The report ... blames the FDNY for not conducting mandatory inspections, the Buildings Department for not issuing a formal permit for demolition and the building's contractor for shoddy work that turned the condemned skyscraper into a death trap...

"It is stunning and disgusting," said Linda Graffagnino (widow of one of the firefighters). "There are so many people responsible who need to stand up and say they made mistakes."

The report also indicated the Buildings Department did not issue a demolition permit ... Instead, "alteration" permits were issued, which may have led to fewer inspections by agency personnel...
While at another building, things are pretty bad in another way...

CUNY'S DOWNTOWN SHAKEDOWN
by Steve Cuozzo

City University officials say they won't even think about taking down the hulk of Fiterman Hall, which casts a morbid pall over Ground Zero's north rim, until City Hall coughs up tens of millions of dollars more the school wants to put up its dream replacement....

CUNY Vice Chancellor Iris Weinshall as much as admitted to me that they'd rather let the macabre ruin remain if they can't get what they want.

That might well leave the blackened relic standing on Sept. 11, 2011, the 10th anniversary of the terrorist attack - a prospect that makes the mind and heart recoil.

Having followed the disgraceful Fiterman saga for years, I couldn't believe what Weinshall appeared to say in a recent news story -- that CUNY would balk at taking the building down until it has all the dough it wants for a new one.

But Weinshall politely made clear to me last week she meant just that. She asked disingenuously, "Why would we want to have an empty space there?"

If this isn't a kind of shakedown, then New Yorkers are already dining and dancing on the top floor of a new World Trade Center.

... elected officials, the Downtown Alliance, Community Board 1 and landlords (including Larry Silverstein, who called it "the bane of my existence") -- every responsible voice for Lower Manhattan -- has called on CUNY and on three different governors to erase the blight.

But it hasn't happened, thanks to CUNY's foot-dragging and the same EPA micro-management that continues to delay the takedown of the old Deutsche Bank building nearby.

Now, at least, CUNY is slowly decontaminating Fiterman Hall and hopes to finish the job this fall. Won't that pave the way for demolition once the EPA finally blesses the deconstruction plan?

No. CUNY now says it first needs a total of $325 million to pay for a new facility -- compared to the mere $166 million price tag it cited a few years ago.

The price skyrocketed mainly because CUNY keeps enlarging the job. Once, the project was about simply replacing Fiterman's classrooms; now it's swelled from 300,000 to 364,000 square feet and includes computer labs, lounges and an espresso bar.

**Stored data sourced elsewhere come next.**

-- ==== Sys2Proof/Machine/ImageSlab.lean ====
section
/-! DEFINITION. The checks of slab sections at IMAGE_LOAD (spec/08 R202 to R217, R223, R226, R228, R614; spec/04 R126; spec/06 R170, R176, R177;
spec/07 R199; spec/11 R320). -/

namespace Sys2Proof.Machine

/-- COMMANDS and DESCRIPTORS of a SLAB_CONTEXT (R231), and where its descriptor table starts in command memory (R202). -/
def nCmds (b : List Byte) : Nat := leAt b 0 2
def nDescs (b : List Byte) : Nat := leAt b 2 2
def descBase (n : Nat) : Nat := cdiv (32 * n) 64 * 64

/-- Words of command i and of descriptor i of a SLAB_CONTEXT body. -/
def bodyCmd (b : List Byte) (i : Nat) : CmdWords := cmdWordsOf (slice b (64 + 32 * i) 32)
def bodyDesc (b : List Byte) (i : Nat) : DescWords := descWordsOf (slice b (64 + descBase (nCmds b) + 64 * i) 64)

/-- Commands and descriptors of a SLAB_CONTEXT body. -/
def bodyCmds (b : List Byte) : List CmdWords := (upTo (nCmds b)).map (bodyCmd b)
def bodyDescs (b : List Byte) : List DescWords := (upTo (nDescs b)).map (bodyDesc b)

/-- The 256 bits of a command's words as one number, and its reserved bits that are set (R13, R206). -/
def CmdWords.bits (w : CmdWords) : Nat := w.w0 + 2 ^ 64 * w.w1 + 2 ^ 128 * w.w2 + 2 ^ 192 * w.w3
def cmdReserved (w : CmdWords) (c : SlabCmd) : List Flaw :=
  let x := w.bits ^^^ (encodeSlab c).bits
  badIf (x != 0) (lowBit 256 x)

/-- A pass fits its activation bank (R220). -/
def actFits (afmt wfmt k m : Nat) : Bool :=
  let rho2 := (pairRho2 afmt wfmt).getD 2
  decide ((streamD m rho2 + k - 1) * (feedBytes k (fmtBits afmt) rho2 + feedScales afmt k rho2) ≤ abankSize)

/-- A mode other than MAC takes one format on both sides, of those of R115 (R115, R116). -/
def modeFits (p : PassOp) : Bool :=
  p.mode == 0 || (p.afmt == p.wfmt && (p.afmt == 0x0B || p.afmt == 3 || p.afmt == 4 || p.afmt == 2))

/-- Flaws of a PASS on its own (R126, R208). -/
def passFlaws (p : PassOp) (arrays : Nat) : List Flaw :=
  badIf ((pairRho2 p.afmt p.wfmt).isNone || (decide (p.mode < 6) && !modeFits p)) 64
  ++ rangeIf (decide (5 < p.mode)) 74 ++ rangeIf (decide (6 < p.tile)) 77
  ++ rangeIf (decide (p.tile ≤ 6) && (decide (tileK p.tile < p.kv) || decide (tileN p.tile < p.nv))) 77
  ++ badIf (p.arrays == 0) 107
  ++ rangeIf (decide (p.tile ≤ 6) && (pairRho2 p.afmt p.wfmt).isSome && !actFits p.afmt p.wfmt (tileK p.tile) p.m) 64
  ++ absentIf (p.arrays &&& (15 ^^^ arrays) != 0) 107

/-- Streak operand pairs (R136): a weight format of R186, and an activation format that R99 pairs with it. -/
def streakPairOk (afmt wfmt : Nat) : Bool :=
  (pairRho2 afmt wfmt).isSome && decide (1 ≤ wfmt) && decide (wfmt ≤ 0x0D)

/-- Bytes of M rows of activations and their scales in a Streak bank (R221). -/
def streakBankBytes (afmt k m : Nat) : Nat := m * cdiv (k * fmtBits afmt) 8 + (if fmtBlock afmt then m * cdiv k 32 else 0)

/-- Flaws of a STREAK on its own (R199). -/
def streakFlaws (k : StreakOp) : List Flaw :=
  badIf (!streakPairOk k.afmt k.wfmt) 64
  ++ rangeIf (decide (512 < k.n)) 90
  ++ rangeIf (decide (sbankSize < streakBankBytes k.afmt k.k k.m)) 64

/-- A format in blocks cannot take a row reduction, and takes whole blocks of columns (R176). -/
def drainFmtBad (o : DrainOp) : Bool :=
  o.reduce != 3 && (decide (0x0F < o.outFmt) || (fmtBlock o.outFmt && o.reduce != 0)
    || (fmtBlock o.outFmt && o.dst == 1 && (o.auxAddr != 0 || o.auxSel != 0)))

/-- Flaws of a DRAIN on its own (R175, R176, R211). -/
def drainFlaws (o : DrainOp) (arrays : Nat) : List Flaw :=
  badIf (o.arrays == 0) 89
  ++ badIf (o.reduce != 3 && fmtBlock o.outFmt && o.reduce == 0 && o.nv % 32 != 0) 93
  ++ rangeIf (o.reduce == 3 && decide (0xFFFFFFFE < o.colBase + o.nv - 1)) 93
  ++ badIf (drainFmtBad o) 100 ++ badIf (o.reduce != 3 && o.rmode == 3) 105
  ++ badIf (decide (4 < o.table)) 108 ++ badIf (o.dst == 3) 116
  ++ badIf (let v := decodeElem 0 o.scale; !v.isFin || v.isZero) 192
  ++ absentIf (o.arrays &&& (15 ^^^ arrays) != 0) 89

/-- Flaws of one command on its own (R206 to R215). -/
def cmdFlaws (w : CmdWords) (arrays : Nat) (present : Bool) : List Flaw :=
  match decodeSlab w with
  | none => [⟨stBad, 0, false⟩]
  | some c =>
    cmdReserved w c ++ badIf (c.at_.waitEn && c.at_.waitN == 0) 20 ++ badIf (c.at_.sigEn && c.at_.sigInc == 0) 47
    ++ absentIf (!present) 0
    ++ (match c.op with
      | .pass p => passFlaws p arrays
      | .streak k => streakFlaws k
      | .drain o => drainFlaws o arrays
      | .base r _ _ => badIf (r == 0) 64
      | .loop _ b _ => badIf (b == 0) 80
      | _ => [])

/-- Flaws of one descriptor on its own (R225, R226, R228, R614). -/
def descFlaws (w : DescWords) (lockstep : Bool) : List Flaw :=
  match decodeDesc w with
  | none => [⟨stBad, 0, false⟩]
  | some e =>
    let kind := e.kind
    let pair := if kind = 0 then pairRho2 e.pfmt e.fmt else pairRho2 e.fmt e.pfmt
    reservedIf w.d0 (0xFFF * 2 ^ 52) 64
    ++ badIf (e.src == 3 || (lockstep && e.src == 2)) 2 ++ badIf (kind != 3 && e.dst != 0 || (lockstep && kind == 3 && e.dst == 2)) 4
    ++ badIf (kind == 3 && e.fmt != 0) 6
    ++ badIf (decide (kind < 2) && pair.isNone) 6
    ++ badIf (kind == 2 && !(upTo 17).any (fun q => streakPairOk e.fmt q)) 6
    ++ badIf (kind != 3 && e.trans && fmtBlock e.fmt) 6
    ++ badIf (kind != 3 && ((fmtBlock e.fmt && e.k0 % 32 != 0) || (e.fmt == 0x0C && e.k0 % 2 != 0))) 6
    ++ badIf (decide (2 ≤ kind) && e.pfmt != 0) 11
    ++ rangeIf (decide (kind < 2) && decide (6 < e.tile)) 16
    ++ rangeIf (decide (kind < 2) && decide (e.tile ≤ 6) && (decide (tileK e.tile < e.kv) || (kind == 0 && decide (tileN e.tile < e.nv)))) 16
    ++ badIf (kind != 0 && e.nv != 1) 27
    ++ badIf ((kind == 0 || kind == 3) && e.m != 1) 35 ++ rangeIf (kind == 2 && decide (16 < e.m)) 35
    ++ badIf (kind != 1 && e.arrays != 0) 47
    ++ badIf (e.src == 1 && e.srcAddr != 0) 64 
    ++ (reservedIf w.d1 (0xFFFF * 2 ^ 48) 64).map (Flaw.shift 64)
    ++ (badIf (e.src == 1 && e.srcSaddr != 0) 0 ++ reservedIf w.d2 (0xFFFF * 2 ^ 48) 64).map (Flaw.shift 128)
    ++ (badIf (kind != 2 && e.klen != 1) 20 ++ reservedIf w.d5 (0xFFFFFFF * 2 ^ 36) 64).map (Flaw.shift 320)
    ++ (badIf (kind != 3 && e.dstAddr != 0) 0 ++ reservedIf w.d6 (0xFFFF * 2 ^ 48) 64).map (Flaw.shift 384)
    ++ (badIf (kind != 3 && e.bytes != 0) 0 ++ rangeIf (kind == 3 && e.bytes == 0) 0
        ++ reservedIf w.d7 (0xFFFFFFFF * 2 ^ 32) 64).map (Flaw.shift 448)

/-- R202, R231: the first pass over a SLAB_CONTEXT. -/
def slabCtxFirst (b : List Byte) (arrays : Nat) (present lockstep : Bool) : Option Flaw :=
  let n := nCmds b
  let m := nDescs b
  let need := 64 + (if m = 0 then 32 * n else descBase n + 64 * m)
  firstUnit
    ([unitFlaw (shortIf (decide (b.length < 64))), unitFlaw (zeroBytes b 4 64),
      unitFlaw (rangeIf (decide (131072 < 32 * n + 64 * m) || decide (1024 < m)) 0),
      unitFlaw (shortIf (decide (b.length < need)))]
    ++ (upTo n).map (fun i => (unitFlaw (cmdFlaws (bodyCmd b i) arrays present)).map (Flaw.shift (512 + 256 * i)))
    ++ [unitFlaw (if m = 0 then [] else zeroBytes b (64 + 32 * n) (64 + descBase n))]
    ++ (upTo m).map (fun i => (unitFlaw (descFlaws (bodyDesc b i) lockstep)).map (Flaw.shift (8 * (64 + descBase n + 64 * i))))
    ++ [unitFlaw (zeroBytes b need b.length)])

/-! ## The second pass -/

/-- Walk of a stream as it would execute (R216, R217): base values and strides, open loops as (first of body, last, left, mask), command index. -/
structure Walk where
  base : List (Nat × Nat)
  stride : List (Nat × Nat)
  loops : List LoopRec
  pc : Nat

/-- Effective value of a field (R216). -/
def Walk.eff (w : Walk) (field sel : Nat) : Nat := if sel = 0 then field else (field + tabGet 0 sel w.base) % 2 ^ 32

/-- The iterations that end at a command. -/
def Walk.close (w : Walk) (at_ : Nat) : Nat → Walk
  | 0 => w
  | fuel + 1 =>
    match w.loops with
    | [] => w
    | l :: rest =>
      if l.last = at_ then
        let w := { w with base := (upTo 7).foldl (fun t k =>
          if l.mask.testBit k then tabSet 0 (k + 1) ((tabGet 0 (k + 1) t + tabGet 0 (k + 1) w.stride) % 2 ^ 32) t else t) w.base }
        if 1 < l.left then { w with loops := { l with left := l.left - 1 } :: rest, pc := l.start }
        else ({ w with loops := rest }).close at_ fuel
      else w

/-- The state behind a command. -/
def Walk.next (w : Walk) (op : SlabOp) : Walk :=
  let i := w.pc
  let w := { w with pc := i + 1 }
  match op with
  | .base r v st => ({ w with base := tabSet 0 r v w.base, stride := tabSet 0 r st w.stride }).close i 4
  | .loop n b m => { w with loops := ⟨i + 1, i + b, n, m⟩ :: w.loops }
  | _ => w.close i 4

/-- Follow a stream, past its first END too (R217), and gather what a check finds in every iteration. -/
def walkStream {α : Type} (cmds : List (Option SlabCmd)) (check : Walk → Nat → SlabOp → List α) : Nat → Walk → List α → List α
  | 0, _, acc => acc
  | fuel + 1, w, acc =>
    match (cmds.getD w.pc none) with
    | none => acc
    | some c => walkStream cmds check fuel (w.next c.op) (check w w.pc c.op ++ acc)

/-- More dispatches than any stream of R202 with four nested loops makes. -/
def walkFuel : Nat := 2 ^ 80

/-- Command i of the section as a bit offset. -/
def cmdBit (i : Nat) : Nat := 512 + 256 * i

/-- Indices of the ENDs of a stream. -/
def endsOf (cmds : List (Option SlabCmd)) : List Nat :=
  (upTo cmds.length).filter (fun i => match cmds.getD i none with | some c => c.op == .finish | none => false)

/-- Loop structure (R217): the open bodies by their last commands. -/
def loopFlaws (cmds : List (Option SlabCmd)) (ends : List Nat) : List Nat → List Nat → List Flaw
  | [], _ => []
  | i :: is, stack =>
    let stack := stack.filter (fun e => decide (i ≤ e))
    match cmds.getD i none with
    | some ⟨_, .loop _ b _⟩ =>
      let last := i + b
      badIf (decide (ends.getLast?.getD 0 ≤ last) || ends.any (fun e => decide (i < e) && decide (e ≤ last))
          || stack.any (fun e => decide (e < last))) (cmdBit i + 80)
      ++ badIf (decide (4 ≤ stack.length)) (cmdBit i)
      ++ loopFlaws cmds ends is (last :: stack)
    | _ => loopFlaws cmds ends is stack

/-- R215, R217: structure, and the descriptor indices. -/
def structureFlaws (cmds : List (Option SlabCmd)) (descs : Nat) : List Flaw :=
  let ends := endsOf cmds
  badIf ends.isEmpty (cmdBit cmds.length)
  ++ loopFlaws cmds ends (upTo cmds.length) []
  ++ (upTo cmds.length).flatMap (fun i =>
    match cmds.getD i none with
    | some ⟨_, .dma k _ _ _⟩ => rangeIf (decide (descs ≤ k)) (cmdBit i + 64)
    | _ => [])

/-- Bytes that a drain writes in a row and its scale bytes (R212). -/
def drainRowBytes (o : DrainOp) : Nat × Nat :=
  let a := (arrayList o.arrays).length
  if o.reduce = 3 then (80 * a, 0)
  else
    let n := if o.reduce = 0 then o.nv else 1
    (a * (if o.outFmt = 0x0D then cdiv n 5 else cdiv (n * fmtBits o.outFmt) 8), if fmtBlock o.outFmt then a * cdiv n 32 else 0)

/-- Sizes of a slab store and a quarry tile (R292, R293). -/
def slabStoreBytes : Nat := 0x1800000
def quarryTileBytes : Nat := 0x2000000

/-- Effective addresses of a command in one iteration (R199, R211, R217). -/
def effFlaws (descs : List DescWords) (nCmd : Nat) (w : Walk) (i : Nat) : SlabOp → List Flaw
  | .streak k =>
    let k := { k with waddr := w.eff k.waddr k.wSel }
    let fin := if fmtBlock k.wfmt then k.scaleBase + k.records * 4 * streakG k.wfmt
      else k.waddr + k.records * streakEb k.wfmt
    rangeIf (decide ((if k.rowq then quarryTileBytes else slabStoreBytes) < fin)) (cmdBit i + 128)
  | .drain o =>
    let (body, scales) := drainRowBytes o
    let space := if o.dst = 2 then sbankSize else slabStoreBytes
    rangeIf (o.dst != 1 && decide (space < w.eff o.dstAddr o.dstSel + body * o.rows)) (cmdBit i + 128)
    ++ rangeIf (if o.reduce = 3 then o.merge && decide (slabStoreBytes < w.eff o.auxAddr o.auxSel + body * o.rows)
        else o.dst != 1 && scales != 0 && decide (space < w.eff o.auxAddr o.auxSel + scales * o.rows)) (cmdBit i + 156)
  | .dma n ss ds sss =>
    match (descs[n]?).bind decodeDesc with
    | none => []
    | some e =>
      let at_ := 8 * (64 + descBase nCmd + 64 * n)
      let sel := fun (f s : Nat) => if s = 0 then f else (f + tabGet 0 s w.base) % 2 ^ 32
      let e := { e with srcAddr := sel e.srcAddr ss, srcSaddr := sel e.srcSaddr sss, dstAddr := sel e.dstAddr ds }
      rangeIf (e.src == 0 && e.segs.any (fun s => decide (slabStoreBytes < s.1 + s.2))) (at_ + 64)
      ++ rangeIf (e.kind == 3 && e.dst == 0 && decide (slabStoreBytes < e.dstAddr + e.bytes)) (at_ + 384)
  | _ => []

/-- Accumulator rows of a command in one iteration (R126, R170, R199, R211). -/
def rowFlaws (pair : Bool) (lo hi : Nat) (w : Walk) (i : Nat) (op : SlabOp) : List Flaw :=
  let rows := fun (row sel n rowBit low : Nat) =>
    let r := w.eff row sel
    let n := if pair then 2 * n else n
    badIf (pair && r % 2 == 1) (cmdBit i + rowBit) ++ rangeIf (decide (r < lo) || decide (hi < r + n)) (cmdBit i + low)
  match op with
  | .pass p => badIf (pair && (p.mode == 3 || p.mode == 4)) (cmdBit i + 74) ++ rows p.accRow p.accSel p.m 114 96
  | .streak k => rows k.accRow k.accSel k.m 106 99
  | .drain o => rows o.accRow o.accSel o.rows 64 64
  | _ => []

/-- TABLE of a drain names a valid table (R211). -/
def tableFlaws (cmds : List (Option SlabCmd)) (valid : Nat) : List Flaw :=
  (upTo cmds.length).flatMap (fun i =>
    match cmds.getD i none with
    | some ⟨_, .drain o⟩ => badIf (decide (1 ≤ o.table) && decide (o.table ≤ 4) && !valid.testBit (o.table - 1)) (cmdBit i + 108)
    | _ => [])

CUNY has already secured city, state, federal and insurance funds -- but is still $71 million short of what it wants. So it asked Mayor Bloomberg to kick in. Not surprisingly, given the city's fragile finances and CUNY's insatiable appetite, he said no.

Now, Weinshall is standing by the indefensible and preposterous idea that having a cleared site would be worse than letting Fiterman stand.

"From CUNY's perspective, just to have empty space there would not serve the college's need of . . . space for students, nor would it serve the neighborhood," she said.

Of course, by that logic -- the undesirability of "empty space" -- we oughtn't to have cleaned up the Ground Zero crater after 9/11, but let the nightmarish rubble fester indefinitely.

Weinshall acknowledged that Fiterman is an "eyesore" and that "I don't like looking at that building." So I asked her repeatedly: How can CUNY justify delaying demolishing it?

She and CUNY flack Jay Hershenson took turns changing the subject to BMCC's need for more classroom space...

New York City, in 70 short years, has morphed from the world's "Can Do!" metropolis to a place where "can't do" inept bureaucracies rule and functionaries who are supposed to serve the local government ("City University") extort the expansion of their fiefdoms from it by threatening the public welfare.

Let the rest of America note and beware. It can happen to you.